By Dan Levine
SAN FRANCISCO (Reuters) - A college regulator violated the law by failing to give California's largest community college a fair hearing before deciding to terminate its accreditation, according to a tentative court ruling on Friday.
The Accrediting Commission for Community and Junior Colleges had planned to withdraw accreditation from City College of San Francisco, citing a lack of financial accountability and other longstanding problems, none directly related to educational quality.
Lost accreditation would trigger funding cuts that would shutter the school, San Francisco's only community college, with more than 50 academic programs and over 100 occupational disciplines, from nursing to culinary arts and aircraft mechanics.

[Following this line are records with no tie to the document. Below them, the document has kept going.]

/-- The instructions of opcode 0x7A (R49). -/
def rows7A : List Row := [
  { mn := .smchol, fnVal := 0x00, fnMask := 0x00, level := 2, cls := .sm, d := .m, a := .m, ty := .of [.f32, .f64], rm := .reads, imm := .sub 0xF01, sel := .opc 0, g := true, chk := fun o => o.smShape && o.fnBits 3 3 == o.fnBits 0 3 },
  { mn := .smlu, fnVal := 0x00, fnMask := 0x00, level := 2, cls := .sm, d := .m, a := .m, b := .v, ty := .of [.f32, .f64], rm := .reads, imm := .sub 0xF01, sel := .opc 1, dst := .dAndB, g := true, chk := fun o => o.smShape && o.fnBits 3 3 == o.fnBits 0 3 },
  { mn := .smsolv, fnVal := 0x00, fnMask := 0x00, level := 2, cls := .sm, d := .m, a := .m, b := .m, ty := .of [.f32, .f64], rm := .reads, imm := .sub 0xFFF, sel := .opc 2, g := true, chk := fun o => o.smShape && (o.im 1 2 == 1 || o.im 3 5 == 0) && (o.ty == .f32 || o.im 3 1 == 0) } ]

/-- The instructions of opcode 0x7C (R49). -/
def rows7C : List Row := [
  { mn := .mbsend, fnVal := 0x00, x := true, level := 2, d := .s, a := .v, imm := .sub 0x3F, chk := fun o => o.form != .x96 || o.imm == 0 },
  { mn := .mbrecv, fnVal := 0x01, x := true, level := 2, d := .v, imm := .sub 0x3F, chk := fun o => o.form != .x96 || o.imm == 0 },
  { mn := .mbpoll, fnVal := 0x02, x := true, level := 2, d := .s, imm := .sub 0x3F, chk := fun o => o.form != .x96 || o.imm == 0 } ]

/-- The instructions of opcode 0x7D (R49). -/
def rows7D : List Row := [
  { mn := .glaunch, fnVal := 0x00, x := true, level := 2, d := .s, a := .s, b := .s, imm := .sub 0x3F, chk := fun o => o.form != .x96 || o.imm == 0 },
  { mn := .gsig, fnVal := 0x01, x := true, level := 2, d := .s, a := .s } ]


/-- The rows of an opcode; none for an unassigned one (R49). -/
def rowsOf (op : Nat) : List Row :=
  match op with
  | 0x01 => rows01
  | 0x02 => rows02
  | 0x03 => rows03
  | 0x04 => rows04
  | 0x10 => rows10
  | 0x11 => rows11
  | 0x12 => rows12
  | 0x13 => rows13
  | 0x14 => rows14
  | 0x15 => rows15
  | 0x18 => rows18
  | 0x19 => rows19
  | 0x1A => rows1A
  | 0x20 => rows20
  | 0x21 => rows21
  | 0x22 => rows22
  | 0x28 => rows28
  | 0x29 => rows29
  | 0x2A => rows2A
  | 0x2B => rows2B
  | 0x2C => rows2C
  | 0x2D => rows2D
  | 0x2E => rows2E
  | 0x30 => rows30
  | 0x31 => rows31
  | 0x32 => rows32
  | 0x33 => rows33
  | 0x40 => rows40
  | 0x41 => rows41
  | 0x42 => rows42
  | 0x43 => rows43
  | 0x44 => rows44
  | 0x45 => rows45
  | 0x50 => rows50
  | 0x51 => rows51
  | 0x58 => rows58
  | 0x59 => rows59
  | 0x5A => rows5A
  | 0x5B => rows5B
  | 0x5C => rows5C
  | 0x5D => rows5D
  | 0x5E => rows5E
  | 0x5F => rows5F
  | 0x68 => rows68
  | 0x69 => rows69
  | 0x6A => rows6A
  | 0x6B => rows6B
  | 0x70 => rows70
  | 0x71 => rows71
  | 0x72 => rows72
  | 0x73 => rows73
  | 0x74 => rows74
  | 0x78 => rows78
  | 0x79 => rows79
  | 0x7A => rows7A
  | 0x7C => rows7C
  | 0x7D => rows7D
  | _ => []

/-- The forms an opcode admits (R49); none for 0x00 and the unassigned opcodes. -/
def formsOf (op : Nat) : List Form :=
  match op with
  | 0x01 => [.s32, .l64]
  | 0x02 => [.l64, .x96]
  | 0x03 => [.l64, .x96]
  | 0x04 => [.l64, .x96]
  | 0x10 => [.l64, .x96]
  | 0x11 => [.l64, .x96]
  | 0x12 => [.s32, .l64]
  | 0x13 => [.l64]
  | 0x14 => [.s32, .l64, .x96]
  | 0x15 => [.s32, .l64]
  | 0x18 => [.l64]
  | 0x19 => [.s32, .l64]
  | 0x1A => [.s32, .l64]
  | 0x20 => [.l64, .x96]
  | 0x21 => [.l64, .x96]
  | 0x22 => [.l64]
  | 0x28 => [.l64]
  | 0x29 => [.l64, .x96]
  | 0x2A => [.l64, .x96]
  | 0x2B => [.l64]
  | 0x2C => [.l64, .x96]
  | 0x2D => [.l64, .x96]
  | 0x2E => [.l64]
  | 0x30 => [.l64, .x96]
  | 0x31 => [.l64, .x96]
  | 0x32 => [.s32, .l64]
  | 0x33 => [.l64, .x96]
  | 0x40 => [.l64]
  | 0x41 => [.l64]
  | 0x42 => [.l64]
  | 0x43 => [.l64]
  | 0x44 => [.l64]
  | 0x45 => [.l64, .x96]
  | 0x50 => [.l64]
  | 0x51 => [.l64]
  | 0x58 => [.l64]
  | 0x59 => [.l64]
  | 0x5A => [.l64]
  | 0x5B => [.l64, .x96]
  | 0x5C => [.l64, .x96]
  | 0x5D => [.l64]
  | 0x5E => [.l64]
  | 0x5F => [.l64, .x96]
  | 0x68 => [.l64, .x96]
  | 0x69 => [.l64, .x96]
  | 0x6A => [.l64, .x96]
  | 0x6B => [.l64, .x96]
  | 0x70 => [.l64, .x96]
  | 0x71 => [.l64, .x96]
  | 0x72 => [.x96]
  | 0x73 => [.l64, .x96]
  | 0x74 => [.l64, .x96]
  | 0x78 => [.l64, .x96]
  | 0x79 => [.l64]
  | 0x7A => [.l64]
  | 0x7C => [.l64, .x96]
  | 0x7D => [.l64, .x96]
  | _ => []

/-! ### Field checks -/

def Sel.ok (q : Sel) (o : Operands) : Bool :=
  match q with
  | .all => true
  | .within l => l.contains o.imm.toNat
  | .outside l => !(l.contains o.imm.toNat)
  | .opc n => o.im 8 4 == n
  | .second l => l.contains o.dty

def Row.admitsForm (r : Row) : Form → Bool
  | .s32 => r.s
  | .l64 => r.l && !r.s
  | .x96 => r.x

/-- Does the row assign this FN, form and immediate an instruction (R50)? -/
def Row.matches (r : Row) (o : Operands) : Bool :=
  r.admitsForm o.form && (o.fn.toNat &&& r.fnMask) == r.fnVal && r.sel.ok o

/-- The row of an instruction's OP, FN and form. -/
def rowOf (o : Operands) : Option Row := (rowsOf o.op.toNat).find? (·.matches o)

/-- Is a field that names a register legal (R38)? ind: named through XA or XD, so a scalar number (R46). t: the type of
the operand. -/
def RegK.ok (k : RegK) (o : Operands) (ind : Bool) (t : Ty) (r : BitVec 6) : Bool :=
  let vec := if ind then decide (r.toNat < 32) else (t.width != 3 || r.toNat % 2 == 0)
  let scal := decide (r.toNat < 32)
  match k with
  | .z => r == 0
  | .s => scal
  | .v | .vfn => vec
  | .p | .acc | .m => decide (r.toNat < 8)
  | .fnA => if o.fnBits 0 1 == 1 then scal else vec
  | .fnB => if o.fnBits 1 1 == 1 then scal else vec

def TyK.ok (k : TyK) (t : Ty) : Bool :=
  match k with
  | .zero => t == .i8
  | .of l => l.contains t

def RmK.ok (k : RmK) (rm : BitVec 3) : Bool :=
  match k with
  | .zero => rm == 0
  | .reads => rm != 6
  | .ignored => rm == 0 || rm == 7

/-- R202: a form with these subfields is L64; XK = 0 with XG or XN nonzero, and XK ≠ 0 with XN = 0, are illegal. -/
def crossOk (o : Operands) (free : Nat) : Bool :=
  let raw := o.imm.toNat &&& (0xFFFFFFFF ^^^ free)
  o.form != .x96 && (raw &&& 0x1C0) == 0 && (raw == 0 || (o.im 10 2 != 0 && o.im 0 6 != 0))

def ImmK.ok (k : ImmK) (o : Operands) : Bool :=
  match k with
  | .zero => o.imm == 0
  | .any => true
  | .sub mask => (o.imm.toNat &&& (0xFFFFFFFF ^^^ mask)) == 0
  | .cross free => crossOk o free

def AuxK.ok (k : AuxK) (o : Operands) : Bool :=
  match k with
  | .zero => o.aux == 0
  | .any => true
  | .sub mask => (o.aux.toNat &&& (0x3FF ^^^ mask)) == 0

/-- Step 7 of R51: every field check (R38, R40, R41, R43 to R46, R48, R53 for CV). -/
def Row.fieldsOk (r : Row) (o : Operands) : Bool :=
  r.d.ok o o.xd (if r.d == .vfn then o.dty else o.ty) o.d && r.a.ok o o.xa o.ty o.a && r.b.ok o false o.ty o.b &&
  (if r.g then o.g != 8 else o.g == 0) && r.ty.ok o.ty && r.rm.ok o.rm && (r.u || !o.u) && (r.xd || !o.xd) &&
  (r.xa || !o.xa) && r.imm.ok o && r.aux.ok o && (r.cls != .none || !o.cv) && r.chk o

/-- The feature level an encoding needs (R55): its row's, or 2 for E2M1 or SF4 where TYPE, or the second type of a
conversion, accepts it. -/
def Row.levelOf (r : Row) (o : Operands) : Nat :=
  let four := fun t : Ty => t == .e2m1 || t == .sf4
  if (four o.ty && r.ty.ok o.ty) || (r.fnTy && o.dty == .e2m1) then 2 else r.level

/-- The causes decoding can answer (R51). -/
inductive DecodeCause where
  | ill | illRsv | illLevel
deriving DecidableEq, Repr

/-- The level of an opcode whose OPC, where it is not listed, fails a field check of step 7, behind the level of the
opcode (R267). -/
def bareLevel (op : Nat) : Nat := if op = 0x78 ∨ op = 0x79 ∨ op = 0x7A then 2 else 0

/-- Steps 3 to 7 of R51 on the fields of an instruction, for a strand of the given level: the row of the instruction. -/
def classifyRow (level : Nat) (o : Operands) : Except DecodeCause Row :=
  let op := o.op.toNat
  if op != 0 && (formsOf op).isEmpty then .error .illRsv
  else if !((formsOf op).contains o.form) then .error .ill
  else match rowOf o with
    | none => if level < bareLevel op then .error .illLevel else .error .ill
    | some r => if level < r.levelOf o then .error .illLevel
                else if r.fieldsOk o then .ok r else .error .ill

/-- The instruction of the fields, by the checks of classifyRow. -/
noncomputable def classify (level : Nat) (o : Operands) : Except DecodeCause Instr :=
  match classifyRow level o with
  | .ok r => .ok (r.mn.instr o)
  | .error c => .error c

/-! ### Parcels -/

def field (w : Nat) (lo n : Nat) : Nat := w / 2 ^ lo % 2 ^ n

/-- The LEN field (R31); 0b11 names no form. -/
def formOf (p0 : Nat) : Option Form :=
  match p0 % 4 with
  | 0 => some .s32
  | 1 => some .l64
  | 2 => some .x96
  | _ => none

def bit (w n : Nat) : Bool := field w n 1 == 1

/-- The fields of an instruction of a form (R32 to R36). -/
def unpack (f : Form) (p0 p1 p2 : Nat) : Operands :=
  match f with
  | .s32 =>
    { form := .s32, op := .ofNat 7 (field p0 3 7), fn := .ofNat 8 (field p0 28 4), cv := bit p0 2, g := 0,
      d := .ofNat 6 (field p0 10 6), a := .ofNat 6 (field p0 16 6), b := .ofNat 6 (field p0 22 6),
      xa := false, xd := false, u := false, ty := .i8, rm := 0, imm := 0, aux := 0 }
  | f =>
    { form := f, op := .ofNat 7 (field p0 3 7), fn := .ofNat 8 (field p1 0 8), cv := bit p0 2,
      g := .ofNat 4 (field p0 10 4), d := .ofNat 6 (field p0 14 6), a := .ofNat 6 (field p0 20 6),
      b := .ofNat 6 (field p0 26 6), xa := bit p1 15, xd := bit p1 16, u := bit p1 17,
      ty := Ty.ofCode (.ofNat 4 (field p1 8 4)), rm := .ofNat 3 (field p1 12 3),
      imm := match f with
        | .x96 => .ofNat 32 (field p2 0 32)
        | _ => .ofNat 32 (field p1 20 12),
      aux := match f with
        | .x96 => .ofNat 10 (field p1 22 10)
        | _ => 0 }

/-- The instruction of up to three parcels, for a strand of the given level; the length comes from LEN. Parcels that the
form does not have are not read. -/
noncomputable def decodeParcels (level p0 p1 p2 : Nat) : Except DecodeCause Instr :=
  match formOf p0 with
  | none => .error .ill
  | some f => classify level (unpack f p0 p1 p2)

/-- The instruction that bytes hold, lowest address first, and how many of them it takes: none where decoding refuses or
bytes are missing. -/
noncomputable def decodeBytes (level : Nat) (bytes : List Byte) : Option (Instr × List Byte) :=
  let le := fun (l : List Byte) => l.foldr (fun b acc => b.toNat + 256 * acc) 0
  let par := fun k => le ((bytes.drop (4 * k)).take 4)
  match formOf (par 0) with
  | none => none
  | some f =>
    if bytes.length < 4 * f.parcels then none
    else match classify level (unpack f (par 0) (par 1) (par 2)) with
      | .ok i => some (i, bytes.drop (4 * f.parcels))
      | .error _ => none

The city of San Francisco sued, and a judge put the accreditation decision on hold pending a trial that took place last year.
In a tentative ruling on Friday, San Francisco Superior Court Judge Curtis Karnow ordered the commission to give the college a chance to respond to all of the deficiencies the commission cited in its decision to terminate accreditation.
Representatives for the commission could not immediately be reached for comment.
In 2012, commission members and administrators at the college came down on opposite sides of an ongoing political issue about the role of community colleges, and the city's lawsuit alleged the commission acted to withdraw accreditation "in retaliation for City College having embraced and advocated a different vision."
The U.S. Department of Education authorizes the commission to evaluate 112 community colleges with more than 2 million California students every six years.
The case in Superior Court of California, County of San Francisco is People of the State of California ex rel. Dennis Herrera, San Francisco City Attorney vs. Accrediting Commission for Community and Junior Colleges and Does 1-50, 13-533693.